■ Available data

-- ==== Sys2Proof/Machine/Sha.lean ====
section
/-! DEFINITION. SHA-384 and ECDSA P-384 verification (FIPS 180-4 and FIPS 186-5, as R5 names them), for images and unlock tokens (R359, R406). -/

namespace Sys2Proof.Machine

/-! ### SHA-384 -/

/-- The round constants: the fractions of the cube roots of the first 80 primes. -/
def shaK : List Nat :=
  [0x428A2F98D728AE22, 0x7137449123EF65CD, 0xB5C0FBCFEC4D3B2F, 0xE9B5DBA58189DBBC,
   0x3956C25BF348B538, 0x59F111F1B605D019, 0x923F82A4AF194F9B, 0xAB1C5ED5DA6D8118,
   0xD807AA98A3030242, 0x12835B0145706FBE, 0x243185BE4EE4B28C, 0x550C7DC3D5FFB4E2,
   0x72BE5D74F27B896F, 0x80DEB1FE3B1696B1, 0x9BDC06A725C71235, 0xC19BF174CF692694,
   0xE49B69C19EF14AD2, 0xEFBE4786384F25E3, 0x0FC19DC68B8CD5B5, 0x240CA1CC77AC9C65] ++
  [0x2DE92C6F592B0275, 0x4A7484AA6EA6E483, 0x5CB0A9DCBD41FBD4, 0x76F988DA831153B5,
   0x983E5152EE66DFAB, 0xA831C66D2DB43210, 0xB00327C898FB213F, 0xBF597FC7BEEF0EE4,
   0xC6E00BF33DA88FC2, 0xD5A79147930AA725, 0x06CA6351E003826F, 0x142929670A0E6E70,
   0x27B70A8546D22FFC, 0x2E1B21385C26C926, 0x4D2C6DFC5AC42AED, 0x53380D139D95B3DF,
   0x650A73548BAF63DE, 0x766A0ABB3C77B2A8, 0x81C2C92E47EDAEE6, 0x92722C851482353B] ++
  [0xA2BFE8A14CF10364, 0xA81A664BBC423001, 0xC24B8B70D0F89791, 0xC76C51A30654BE30,
   0xD192E819D6EF5218, 0xD69906245565A910, 0xF40E35855771202A, 0x106AA07032BBD1B8,
   0x19A4C116B8D2D0C8, 0x1E376C085141AB53, 0x2748774CDF8EEB99, 0x34B0BCB5E19B48A8,
   0x391C0CB3C5C95A63, 0x4ED8AA4AE3418ACB, 0x5B9CCA4F7763E373, 0x682E6FF3D6B2B8A3,
   0x748F82EE5DEFB2FC, 0x78A5636F43172F60, 0x84C87814A1F0AB72, 0x8CC702081A6439EC] ++
  [0x90BEFFFA23631E28, 0xA4506CEBDE82BDE9, 0xBEF9A3F7B2C67915, 0xC67178F2E372532B,
   0xCA273ECEEA26619C, 0xD186B8C721C0C207, 0xEADA7DD6CDE0EB1E, 0xF57D4F7FEE6ED178,
   0x06F067AA72176FBA, 0x0A637DC5A2C898A6, 0x113F9804BEF90DAE, 0x1B710B35131C471B,
   0x28DB77F523047D84, 0x32CAAB7B40C72493, 0x3C9EBE0A15C9BEBC, 0x431D67C49C100D4C,
   0x4CC5D4BECB3E42B6, 0x597F299CFC657E2A, 0x5FCB6FAB3AD6FAEC, 0x6C44198C4A475817]

/-- The initial hash value of SHA-384: the fractions of the square roots of the ninth to sixteenth primes. -/
def shaStart : List Nat :=
  [0xCBBB9D5DC1059ED8, 0x629A292A367CD507, 0x9159015A3070DD17, 0x152FECD8F70E5939,
   0x67332667FFC00B31, 0x8EB44A8768581511, 0xDB0C2E0D64F98FA7, 0x47B5481DBEFA4FA4]

def add64 (a b : Nat) : Nat := (a + b) % 2 ^ 64
def rotr64 (n x : Nat) : Nat := x / 2 ^ n + x % 2 ^ n * 2 ^ (64 - n)
def not64 (x : Nat) : Nat := 2 ^ 64 - 1 - x

def shaSigma (a b c x : Nat) : Nat := Nat.xor (Nat.xor (rotr64 a x) (rotr64 b x)) (rotr64 c x)
def shaShift (a b c x : Nat) : Nat := Nat.xor (Nat.xor (rotr64 a x) (rotr64 b x)) (x / 2 ^ c)

/-- The message schedule, newest word first. -/
def shaSchedule : Nat → List Nat → List Nat
  | 0, w => w
  | k + 1, w =>
    let x := add64 (add64 (shaShift 19 61 6 (nth 0 w 1)) (nth 0 w 6)) (add64 (shaShift 1 8 7 (nth 0 w 14)) (nth 0 w 15))
    shaSchedule k (x :: w)

/-- One round on the eight working variables. -/
def shaRound (v : List Nat) (kw : Nat × Nat) : List Nat :=
  let a := nth 0 v 0
  let b := nth 0 v 1
  let c := nth 0 v 2
  let e := nth 0 v 4
  let f := nth 0 v 5
  let g := nth 0 v 6
  let ch := Nat.xor (Nat.land e f) (Nat.land (not64 e) g)
  let maj := Nat.xor (Nat.xor (Nat.land a b) (Nat.land a c)) (Nat.land b c)
  let t1 := add64 (add64 (nth 0 v 7) (shaSigma 14 18 41 e)) (add64 ch (add64 kw.1 kw.2))
  let t2 := add64 (shaSigma 28 34 39 a) maj
  [add64 t1 t2, a, b, c, add64 (nth 0 v 3) t1, e, f, g]

/-- One block of sixteen words. -/
def shaBlock (h block : List Nat) : List Nat :=
  let w := (shaSchedule 64 block.reverse).reverse
  let v := (shaK.zip w).foldl shaRound h
  (h.zip v).map fun p => add64 p.1 p.2

/-- A padded message in 8-byte words, most significant byte first. -/
def shaWords : Nat → List Byte → List Nat
  | 0, _ => []
  | k + 1, bs => beNat (bs.take 8) :: shaWords k (bs.drop 8)

def shaBlocks : Nat → List Nat → List Nat → List Nat
  | 0, _, h => h
  | k + 1, ws, h => shaBlocks k (ws.drop 16) (shaBlock h (ws.take 16))

/-- SHA-384 of a byte string: 48 bytes. -/
def sha384 (m : List Byte) : List Byte :=
  let n := (m.length + 17 + 127) / 128
  let padded := m ++ [0x80#8] ++ List.replicate (128 * n - 17 - m.length) 0#8 ++ beBytes 16 (8 * m.length)
  ((shaBlocks n (shaWords (16 * n) padded) shaStart).flatMap (beBytes 8)).take 48

/-! ### ECDSA P-384 -/

def p384 : Nat := 2 ^ 384 - 2 ^ 128 - 2 ^ 96 + 2 ^ 32 - 1
def p384Order : Nat :=
  0xFFFFFFFFFFFFFFFFFFFFFFFFFFFFFFFFFFFFFFFFFFFFFFFFC7634D81F4372DDF581A0DB248B0A77AECEC196ACCC52973
def p384Base : Nat × Nat :=
  (0xAA87CA22BE8B05378EB1C71EF320AD746E1D3B628BA79B9859F741E082542A385502F25DBF55296C3A545E3872760AB7,
   0x3617DE4A96262C6F5D9E98BF9292DC29F8F41DBD289A147CE9DA3113B5F0B8C00A60B1CE1D7E819D7A431D7C90EA0E5F)

/-- `b` to the power `e` modulo `m`, over the low `k` bits of `e`. -/
def powMod (m : Nat) : Nat → Nat → Nat → Nat
  | 0, _, _ => 1 % m
  | k + 1, b, e =>
    let r := powMod m k (b * b % m) (e / 2)
    if e % 2 = 1 then b * r % m else r

/-- The inverse modulo a prime. -/
def invMod (m a : Nat) : Nat := powMod m 384 (a % m) (m - 2)

def subMod (m a b : Nat) : Nat := (a % m + (m - b % m)) % m

/-- The chord or tangent of slope `l` at (x1, y1), with the other point's x. -/
def curveStep (l x1 y1 x2 : Nat) : Nat × Nat :=
  let x := subMod p384 (subMod p384 (l * l) x1) x2
  (x, subMod p384 (l * subMod p384 x1 x) y1)

/-- Addition of points; none is the point at infinity. -/
def curveAdd : Option (Nat × Nat) → Option (Nat × Nat) → Option (Nat × Nat)
  | none, q => q
  | p, none => p
  | some (x1, y1), some (x2, y2) =>
    if x1 = x2 then
      (if (y1 + y2) % p384 = 0 then none
       else some (curveStep ((3 * x1 * x1 + p384 - 3) * invMod p384 (2 * y1) % p384) x1 y1 x2))
    else some (curveStep (subMod p384 y2 y1 * invMod p384 (subMod p384 x2 x1) % p384) x1 y1 x2)

/-- `e` times a point, over the low `k` bits of `e`. -/
def curveMul : Nat → Nat → Option (Nat × Nat) → Option (Nat × Nat)
  | 0, _, _ => none
  | k + 1, e, q =>
    let r := curveMul k (e / 2) (curveAdd q q)
    if e % 2 = 1 then curveAdd q r else r

/-- The signature (r, s) of a message verifies against a public key (FIPS 186-5). -/
def ecdsaVerify (key : Nat × Nat) (m : List Byte) (r s : Nat) : Bool :=
  if r = 0 ∨ p384Order ≤ r ∨ s = 0 ∨ p384Order ≤ s then false
  else
    let w := invMod p384Order s
    let e := beNat (sha384 m)
    match curveAdd (curveMul 384 (e * w % p384Order) (some p384Base)) (curveMul 384 (r * w % p384Order) (some key)) with
    | none => false
    | some (x, _) => decide (x % p384Order = r)

end Sys2Proof.Machine
end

■ Task instructions
Out of the material above, output word for word the line with "ECDSA P-384 -/", the line with "def curveStep (l", and all lines between them, with nothing else.

■ Final answer
/-! ### ECDSA P-384 -/

def p384 : Nat := 2 ^ 384 - 2 ^ 128 - 2 ^ 96 + 2 ^ 32 - 1
def p384Order : Nat :=
  0xFFFFFFFFFFFFFFFFFFFFFFFFFFFFFFFFFFFFFFFFFFFFFFFFC7634D81F4372DDF581A0DB248B0A77AECEC196ACCC52973
def p384Base : Nat × Nat :=
  (0xAA87CA22BE8B05378EB1C71EF320AD746E1D3B628BA79B9859F741E082542A385502F25DBF55296C3A545E3872760AB7,
   0x3617DE4A96262C6F5D9E98BF9292DC29F8F41DBD289A147CE9DA3113B5F0B8C00A60B1CE1D7E819D7A431D7C90EA0E5F)

/-- `b` to the power `e` modulo `m`, over the low `k` bits of `e`. -/
def powMod (m : Nat) : Nat → Nat → Nat → Nat
  | 0, _, _ => 1 % m
  | k + 1, b, e =>
    let r := powMod m k (b * b % m) (e / 2)
    if e % 2 = 1 then b * r % m else r

/-- The inverse modulo a prime. -/
def invMod (m a : Nat) : Nat := powMod m 384 (a % m) (m - 2)

def subMod (m a b : Nat) : Nat := (a % m + (m - b % m)) % m

/-- The chord or tangent of slope `l` at (x1, y1), with the other point's x. -/
def curveStep (l x1 y1 x2 : Nat) : Nat × Nat :=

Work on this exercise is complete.